Fils prodigue
La première incursion de Claude Poissant chez Michel Tremblay est fort réussie
Si les pièces écrites par Michel Tremblay dans les années 1970 résonnent encore à ce point dans le Québec des années 2010, c’est certainement parce que la quête de liberté, d’amour et d’identité qu’elles décrivent n’a pas pris une ride. Si leurs vêtements et leurs coiffures sont d’un temps révolu, si leur diction et leurs expressions appartiennent à une autre époque, les rêves d’indépendance individuelle et collective des personnages de Bonjour, là, bonjour, 44 ans plus tard, n’ont rien perdu de leur pertinence.
Au centre du tableau, au coeur de l’octuor, il y a Serge, l’enfant prodigue de retour dans sa patrie après trois mois en Europe. C’est le cadet de la famille, mais aussi le premier à traverser l’Atlantique. Profondément influencée par la musique, éminemment chorale, la pièce se déroule pour ainsi dire dans l’esprit de Serge, une scène où s’invitent allègrement ses proches, la plupart du temps pour l’invectiver, ou alors pour obtenir quelque chose de lui.
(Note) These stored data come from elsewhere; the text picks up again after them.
theorem Keeps.squelchStep {z0 s : State} {n : Nat} (hz : Keeps z0 s)  : Keeps z0 (Machine.squelchStep n s) := by
  unfold Machine.squelchStep
  repeat' first
    | with_reducible assumption
    | with_reducible apply Keeps.ite
    | with_reducible apply Keeps.ite1
    | with_reducible apply Keeps.frmEvt
    | with_reducible apply Keeps.txEnd
    | with_reducible apply Keeps.setTx
    | with_reducible apply Keeps.rampStart
    | with_reducible apply Keeps.set
    | (fail_if_no_progress dsimp -zeta only)
    | split

theorem Keeps.wrSqCtrl {z0 s : State} {n : Nat} {w : Word} (hz : Keeps z0 s)  : Keeps z0 (Machine.wrSqCtrl n w s) := by
  unfold Machine.wrSqCtrl
  repeat' first
    | with_reducible assumption
    | with_reducible apply Keeps.ite
    | with_reducible apply Keeps.ite1
    | with_reducible apply Keeps.plainWrite
    | with_reducible apply Keeps.ret

theorem Keeps.wrFecCtrl {z0 s : State} {n : Nat} {w : Word} (hz : Keeps z0 s)  : Keeps z0 (Machine.wrFecCtrl n w s) := by
  unfold Machine.wrFecCtrl
  repeat' first
    | with_reducible assumption
    | with_reducible apply Keeps.ite
    | with_reducible apply Keeps.ite1
    | with_reducible apply Keeps.plainWrite
    | with_reducible apply Keeps.ret

theorem Keeps.frmSnap {z0 s : State} {n : Nat} (hz : Keeps z0 s)  : Keeps z0 (Machine.frmSnap n s) := by
  unfold Machine.frmSnap
  try lift_lets
  repeat' first
    | with_reducible assumption
    | (intro x; with_reducible refine Keeps.cut (o := z0) x ?_ ?_; dsimp only [x]; rotate_left; try clear_value x)
    | (intro x; try clear_value x)
    | with_reducible apply Keeps.forN
    | with_reducible apply Keeps.updFrm
    | with_reducible apply Keeps.wr
    | ((first | rw [patch_eq] | skip); (with_reducible refine Keeps.patch ?_ ?_ ?_); rotate_left; (first | exact CelKeeps.refl _ | exact ⟨fun _ h => h, Nat.le_refl _⟩ | exact ⟨fun _ h => h, Nat.le_succ _⟩); (refine fun g => ?_; first | exact g | simpa only [SizesOk, Machine.patch, upd_length] using g | (simp only [SizesOk, Machine.patch, upd_length, List.length_map, List.length_replicate, true_and] at g ⊢; tauto)))

theorem Keeps.wrCntCmd {z0 s : State} {n : Nat} {w : Word} (hz : Keeps z0 s)  : Keeps z0 (Machine.wrCntCmd n w s) := by
  unfold Machine.wrCntCmd
  repeat' first
    | with_reducible assumption
    | with_reducible apply Keeps.ite
    | with_reducible apply Keeps.ite1
    | with_reducible apply Keeps.frmSnap
    | with_reducible apply Keeps.ret

theorem Keeps.resetFrm {o s : State} (h : Keeps o s) : Keeps o (Machine.resetFrm s) := by
  unfold Machine.resetFrm
  refine Keeps.forN ?_ fun n s g => Keeps.forceOn g
  exact (h.dropRange (a := FRM_LANE_CTRL 0) (b := FRM_LANE_CTRL 8)).upd rfl rfl rfl rfl rfl (CelKeeps.refl _) rfl
    (fun g => by simpa [SizesOk, State.dropRange] using g)

theorem Keeps.releaseFrm {z0 s : State}  (hz : Keeps z0 s)  : Keeps z0 (Machine.releaseFrm s) := by
  unfold Machine.releaseFrm
  repeat' first
    | with_reducible assumption
    | (intro x; try clear_value x)
    | with_reducible apply Keeps.forN
    | with_reducible apply Keeps.forceOff

theorem Keeps.execMappingChange {s z : State} {q : Rq} {n : Fin 8} {w : Word} (e : Machine.execMappingChange q n w s = .next z) : Keeps s z := by
  have hz := Keeps.refl s
  revert e
  unfold Machine.execMappingChange
  first
    | (intro e; injection e with e; subst e; (repeat' first
         | with_reducible assumption
         | (intro x; try clear_value x)
         | with_reducible apply Keeps.gated
         | with_reducible apply Keeps.wrLaneCtrl
         ); done)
Incarné avec une admirable intériorité par Francis Ducharme, le jeune héros apparaît d’abord chez son père, Armand (Gilles Renaud), un homme abîmé par la vie, rendu sourd par le travail, qui habite avec ses soeurs aigries, Charlotte (Annette Garant) et Gilberte (Diane Lavallée).
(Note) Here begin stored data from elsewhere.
theorem Keeps.repeaterTickAll {z0 s : State}  (hz : Keeps z0 s)  : Keeps z0 (Machine.repeaterTickAll s) := by
  unfold Machine.repeaterTickAll
  repeat' first
    | with_reducible assumption
    | with_reducible apply Keeps.ite
    | with_reducible apply Keeps.ite1
    | with_reducible apply Keeps.repeaterTick
    | with_reducible apply Keeps.celTick

theorem Keeps.celFrame {z0 s : State} {n : Nat} (hz : Keeps z0 s)  : Keeps z0 (Machine.celFrame n s) := by
  unfold Machine.celFrame
  repeat' first
    | with_reducible assumption
    | (intro x; try clear_value x)
    | with_reducible apply Keeps.ite
    | with_reducible apply Keeps.ite1
    | with_reducible apply Keeps.foldl
    | with_reducible apply Keeps.foldl1
    | with_reducible apply Keeps.celTx
    | (fail_if_no_progress dsimp -zeta only)
    | split

theorem Keeps.txFrames {z0 s : State} {host : List Nat} (hz : Keeps z0 s)  : Keeps z0 (Machine.txFrames host s) := by
  unfold Machine.txFrames
  try lift_lets
  repeat' first
    | with_reducible assumption
    | (intro x; try clear_value x)
    | with_reducible apply Keeps.foldl
    | with_reducible apply Keeps.foldl1
    | with_reducible apply Keeps.txFrameStart
    | with_reducible apply Keeps.celFrame

theorem Keeps.logWrite {z0 s : State} {e : Nat × Nat × Nat} (hz : Keeps z0 s)  : Keeps z0 (Machine.logWrite e s) := by
  unfold Machine.logWrite
  try lift_lets
  repeat' first
    | exact CelKeeps.refl _
    | exact ⟨fun _ h => h, Nat.le_refl _⟩
    | exact ⟨fun _ h => h, Nat.le_succ _⟩
    | with_reducible assumption
    | with_reducible apply Keeps.ite2
    | (intro x; try clear_value x)
    | with_reducible apply Keeps.foldl
    | with_reducible apply Keeps.foldl1
    | with_reducible apply Keeps.updCel
    | with_reducible apply Keeps.set
    | ((first | rw [patch_eq] | skip); (with_reducible refine Keeps.patch ?_ ?_ ?_); rotate_left; (first | exact CelKeeps.refl _ | exact ⟨fun _ h => h, Nat.le_refl _⟩ | exact ⟨fun _ h => h, Nat.le_succ _⟩); (refine fun g => ?_; first | exact g | simpa only [SizesOk, Machine.patch, upd_length] using g | (simp only [SizesOk, Machine.patch, upd_length, List.length_map, List.length_replicate, true_and] at g ⊢; tauto)))

theorem Keeps.logPut {z0 s : State} {ty : Nat} {detail : Nat} (hz : Keeps z0 s)  : Keeps z0 (Machine.logPut ty detail s) := by
  unfold Machine.logPut
  try lift_lets
  repeat' first
    | exact CelKeeps.refl _
    | exact ⟨fun _ h => h, Nat.le_refl _⟩
    | exact ⟨fun _ h => h, Nat.le_succ _⟩
    | with_reducible assumption
    | (intro x; try clear_value x)
    | with_reducible apply Keeps.ite
    | with_reducible apply Keeps.ite1
    | with_reducible apply Keeps.updCel
    | with_reducible apply Keeps.logWrite
    | ((first | rw [patch_eq] | skip); (with_reducible refine Keeps.patch ?_ ?_ ?_); rotate_left; (first | exact CelKeeps.refl _ | exact ⟨fun _ h => h, Nat.le_refl _⟩ | exact ⟨fun _ h => h, Nat.le_succ _⟩); (refine fun g => ?_; first | exact g | simpa only [SizesOk, Machine.patch, upd_length] using g | (simp only [SizesOk, Machine.patch, upd_length, List.length_map, List.length_replicate, true_and] at g ⊢; tauto)))

theorem Keeps.tamperChange {z0 s : State} {high : Bool} {glitches : Nat} (hz : Keeps z0 s)  : Keeps z0 (Machine.tamperChange high glitches s) := by
  unfold Machine.tamperChange
  repeat' first
    | exact CelKeeps.refl _
    | exact ⟨fun _ h => h, Nat.le_refl _⟩
    | exact ⟨fun _ h => h, Nat.le_succ _⟩
    | with_reducible assumption
    | with_reducible apply Keeps.ite
    | with_reducible apply Keeps.ite1
    | with_reducible apply Keeps.updCel
    | with_reducible apply Keeps.celEvt
    | with_reducible apply Keeps.logPut
    | with_reducible apply Keeps.set
    | (fail_if_no_progress dsimp -zeta only)
    | split

theorem Keeps.commitSlot {z0 s : State}  (hz : Keeps z0 s)  : Keeps z0 (Machine.commitSlot s) := by
  unfold Machine.commitSlot
  try lift_lets
  repeat' first
    | exact CelKeeps.refl _
    | exact ⟨fun _ h => h, Nat.le_refl _⟩
    | exact ⟨fun _ h => h, Nat.le_succ _⟩
    | with_reducible assumption
    | (intro x; with_reducible refine Keeps.cut (o := z0) x ?_ ?_; dsimp only [x]; rotate_left; try clear_value x)
    | (intro x; try clear_value x)
    | with_reducible apply Keeps.updCel
    | with_reducible apply Keeps.set
    | ((first | rw [patch_eq] | skip); (with_reducible refine Keeps.patch ?_ ?_ ?_); rotate_left; (first | exact CelKeeps.refl _ | exact ⟨fun _ h => h, Nat.le_refl _⟩ | exact ⟨fun _ h => h, Nat.le_succ _⟩); (refine fun g => ?_; first | exact g | simpa only [SizesOk, Machine.patch, upd_length] using g | (simp only [SizesOk, Machine.patch, upd_length, List.length_map, List.length_replicate, true_and] at g ⊢; tauto)))

theorem Keeps.readTemp {z0 s : State} {t : Int} (hz : Keeps z0 s)  : Keeps z0 (Machine.readTemp t s) := by
  unfold Machine.readTemp
  repeat' first
    | with_reducible assumption
    | with_reducible apply Keeps.set
    | with_reducible apply Keeps.seti

theorem Keeps.commitDefer {z0 s : State}  (hz : Keeps z0 s)  : Keeps z0 (Machine.commitDefer s) := by
  unfold Machine.commitDefer
  try lift_lets
  repeat' first
    | exact CelKeeps.refl _
    | exact ⟨fun _ h => h, Nat.le_refl _⟩
    | exact ⟨fun _ h => h, Nat.le_succ _⟩
    | with_reducible assumption
    | (intro x; with_reducible refine Keeps.cut (o := z0) x ?_ ?_; dsimp only [x]; rotate_left; try clear_value x)
    | (intro x; try clear_value x)
    | with_reducible apply Keeps.ite
    | with_reducible apply Keeps.ite1
    | with_reducible apply Keeps.updCel
    | with_reducible apply Keeps.celEvt
    | with_reducible apply Keeps.logPut
    | with_reducible apply Keeps.set
    | ((first | rw [patch_eq] | skip); (with_reducible refine Keeps.patch ?_ ?_ ?_); rotate_left; (first | exact CelKeeps.refl _ | exact ⟨fun _ h => h, Nat.le_refl _⟩ | exact ⟨fun _ h => h, Nat.le_succ _⟩); (refine fun g => ?_; first | exact g | simpa only [SizesOk, Machine.patch, upd_length] using g | (simp only [SizesOk, Machine.patch, upd_length, List.length_map, List.length_replicate, true_and] at g ⊢; tauto)))

theorem Keeps.celCommit {z0 s : State} {t : Int} (hz : Keeps z0 s)  : Keeps z0 (Machine.celCommit t s) := by
  unfold Machine.celCommit
  try lift_lets
  repeat' first
    | exact CelKeeps.refl _
    | exact ⟨fun _ h => h, Nat.le_refl _⟩
    | exact ⟨fun _ h => h, Nat.le_succ _⟩
    | with_reducible assumption
    | (intro x; with_reducible refine Keeps.cut (o := z0) x ?_ ?_; dsimp only [x]; rotate_left; try clear_value x)
    | (intro x; try clear_value x)
    | with_reducible apply Keeps.ite
    | with_reducible apply Keeps.ite1
    | with_reducible apply Keeps.foldl
    | with_reducible apply Keeps.foldl1
    | with_reducible apply Keeps.updCel
    | with_reducible apply Keeps.celEvt
    | with_reducible apply Keeps.logWrite
    | with_reducible apply Keeps.logPut
    | with_reducible apply Keeps.commitSlot
    | with_reducible apply Keeps.readTemp
    | with_reducible apply Keeps.commitDefer
    | with_reducible apply Keeps.set
    | ((first | rw [patch_eq] | skip); (with_reducible refine Keeps.patch ?_ ?_ ?_); rotate_left; (first | exact CelKeeps.refl _ | exact ⟨fun _ h => h, Nat.le_refl _⟩ | exact ⟨fun _ h => h, Nat.le_succ _⟩); (refine fun g => ?_; first | exact g | simpa only [SizesOk, Machine.patch, upd_length] using g | (simp only [SizesOk, Machine.patch, upd_length, List.length_map, List.length_replicate, true_and] at g ⊢; tauto)))

theorem Keeps.commitAbandon {z0 s : State}  (hz : Keeps z0 s)  : Keeps z0 (Machine.commitAbandon s) := by
  unfold Machine.commitAbandon
  repeat' first
    | (refine fun (k : Cpu) (hk : CpuOk k) => (?_ : CpuOk _); first | exact hk | (simp only [CpuOk, upd_length] at *; simpa using hk) | (split <;> first | exact hk | (simp only [CpuOk, upd_length] at *; simpa using hk)))
    | exact CelKeeps.refl _
    | exact ⟨fun _ h => h, Nat.le_refl _⟩
    | exact ⟨fun _ h => h, Nat.le_succ _⟩
    | with_reducible assumption
    | (intro x; with_reducible refine Keeps.cut (o := z0) x ?_ ?_; dsimp only [x]; rotate_left; try clear_value x)
    | (intro x; with_reducible refine Keeps.cut1 (o := z0) x ?_ ?_; dsimp only [x]; rotate_left; try clear_value x)
    | (intro x; with_reducible refine Keeps.cutF x ?_; try dsimp only [x])
    | (intro x; try clear_value x)
    | with_reducible apply Keeps.ite
    | with_reducible apply Keeps.ite1
    | with_reducible apply Keeps.updCel
    | with_reducible apply Keeps.set
    | with_reducible apply Keeps.freeNext
    | ((first | rw [patch_eq] | skip); (with_reducible refine Keeps.patch ?_ ?_ ?_); rotate_left; (first | exact CelKeeps.refl _ | exact ⟨fun _ h => h, Nat.le_refl _⟩ | exact ⟨fun _ h => h, Nat.le_succ _⟩); (refine fun g => ?_; first | exact g | simpa only [SizesOk, Machine.patch, upd_length] using g | (simp only [SizesOk, Machine.patch, upd_length, List.length_map, List.length_replicate, true_and] at g ⊢; tauto)))
    | (fail_if_no_progress dsimp -zeta only)
    | split
    | lift_lets

theorem Keeps.supplyFall {z0 s : State} {t : Int} (hz : Keeps z0 s)  : Keeps z0 (Machine.supplyFall t s) := by
  unfold Machine.supplyFall
  try lift_lets
  repeat' first
    | (refine fun (k : Cpu) (hk : CpuOk k) => (?_ : CpuOk _); first | exact hk | (simp only [CpuOk, upd_length] at *; simpa using hk) | (split <;> first | exact hk | (simp only [CpuOk, upd_length] at *; simpa using hk)))
    | exact CelKeeps.refl _
    | exact ⟨fun _ h => h, Nat.le_refl _⟩
    | exact ⟨fun _ h => h, Nat.le_succ _⟩
    | with_reducible assumption
    | (intro x; with_reducible refine Keeps.cut (o := z0) x ?_ ?_; dsimp only [x]; rotate_left; try clear_value x)
    | (intro x; with_reducible refine Keeps.cut1 (o := z0) x ?_ ?_; dsimp only [x]; rotate_left; try clear_value x)
    | (intro x; with_reducible refine Keeps.cutF x ?_; try dsimp only [x])
    | (intro x; try clear_value x)
    | with_reducible apply Keeps.ite
    | with_reducible apply Keeps.ite1
    | with_reducible apply Keeps.updCel
    | with_reducible apply Keeps.commitSlot
    | with_reducible apply Keeps.readTemp
    | with_reducible apply Keeps.commitDefer
    | with_reducible apply Keeps.commitAbandon
    | ((first | rw [patch_eq] | skip); (with_reducible refine Keeps.patch ?_ ?_ ?_); rotate_left; (first | exact CelKeeps.refl _ | exact ⟨fun _ h => h, Nat.le_refl _⟩ | exact ⟨fun _ h => h, Nat.le_succ _⟩); (refine fun g => ?_; first | exact g | simpa only [SizesOk, Machine.patch, upd_length] using g | (simp only [SizesOk, Machine.patch, upd_length, List.length_map, List.length_replicate, true_and] at g ⊢; tauto)))
    | (fail_if_no_progress dsimp -zeta only)
    | split

theorem Keeps.ringPut {z0 s : State} {o : Nat} {bytes : List Byte} (hz : Keeps z0 s)  : Keeps z0 (Machine.ringPut o bytes s) := by
  unfold Machine.ringPut
  try lift_lets
  repeat' first
    | exact CelKeeps.refl _
    | exact ⟨fun _ h => h, Nat.le_refl _⟩
    | exact ⟨fun _ h => h, Nat.le_succ _⟩
    | with_reducible assumption
    | (intro x; try clear_value x)
    | with_reducible apply Keeps.foldl
    | with_reducible apply Keeps.foldl1
    | with_reducible apply Keeps.updCel
    | ((first | rw [patch_eq] | skip); (with_reducible refine Keeps.patch ?_ ?_ ?_); rotate_left; (first | exact CelKeeps.refl _ | exact ⟨fun _ h => h, Nat.le_refl _⟩ | exact ⟨fun _ h => h, Nat.le_succ _⟩); (refine fun g => ?_; first | exact g | simpa only [SizesOk, Machine.patch, upd_length] using g | (simp only [SizesOk, Machine.patch, upd_length, List.length_map, List.length_replicate, true_and] at g ⊢; tauto)))

theorem Keeps.celRecord {z0 s : State}  (hz : Keeps z0 s)  : Keeps z0 (Machine.celRecord s) := by
  unfold Machine.celRecord
  try lift_lets
  repeat' first
    | exact CelKeeps.refl _
    | exact ⟨fun _ h => h, Nat.le_refl _⟩
    | exact ⟨fun _ h => h, Nat.le_succ _⟩
    | with_reducible assumption
    | (intro x; with_reducible refine Keeps.cut (o := z0) x ?_ ?_; dsimp only [x]; rotate_left; try clear_value x)
    | (intro x; try clear_value x)
    | with_reducible apply Keeps.ite
    | with_reducible apply Keeps.ite1
    | with_reducible apply Keeps.updCel
    | with_reducible apply Keeps.ringPut
    | ((first | rw [patch_eq] | skip); (with_reducible refine Keeps.patch ?_ ?_ ?_); rotate_left; (first | exact CelKeeps.refl _ | exact ⟨fun _ h => h, Nat.le_refl _⟩ | exact ⟨fun _ h => h, Nat.le_succ _⟩); (refine fun g => ?_; first | exact g | simpa only [SizesOk, Machine.patch, upd_length] using g | (simp only [SizesOk, Machine.patch, upd_length, List.length_map, List.length_replicate, true_and] at g ⊢; tauto)))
On découvre ensuite les soeurs de Serge: Lucienne (Sandrine Bisson), mal mariée à un riche anglophone, Monique (Mireille Brullemans), délaissée et on ne peut plus dépressive, Denise (Geneviève Schmidt), qui peut toujours compter sur la nourriture, et finalement Nicole (Mylène Mackay), la plus jeune, celle avec qui le héros entretient depuis sa tendre enfance un rapport amoureux.
Dans ce grand tabou, celui de l’inceste, qui occupe une place fondamentale dans l’oeuvre de Tremblay, se cristallise tout le tragique de la pièce. La relation de Serge et Nicole est une métaphore, vous l’aurez compris, celle de toutes les amours interdites, de toutes les différences qui ébranlent les colonnes du temple.
La mise en scène de Claude Poissant, sa première incursion dans l’univers de Tremblay, est limpide. Dans une pièce unique, trouée de portes, à n’en pas douter le théâtre de sa conscience, Serge règle des comptes avec les siens, avec leur amour étouffant. Sur les murs sont projetés les dorures de Versailles, ou peut-être est-ce l’opulence kitsch du salon d’une « belle maison de soixante mille piasses à Cartierville ».
Quand la vérité surgit, le plateau s’éclaire, puis se décloisonne. Un tableau dansé entre les amants lumineux nous prend à la gorge. La dernière scène entre le père et le fils est poignante. L’intime est juste assez politique. Difficile de demander mieux.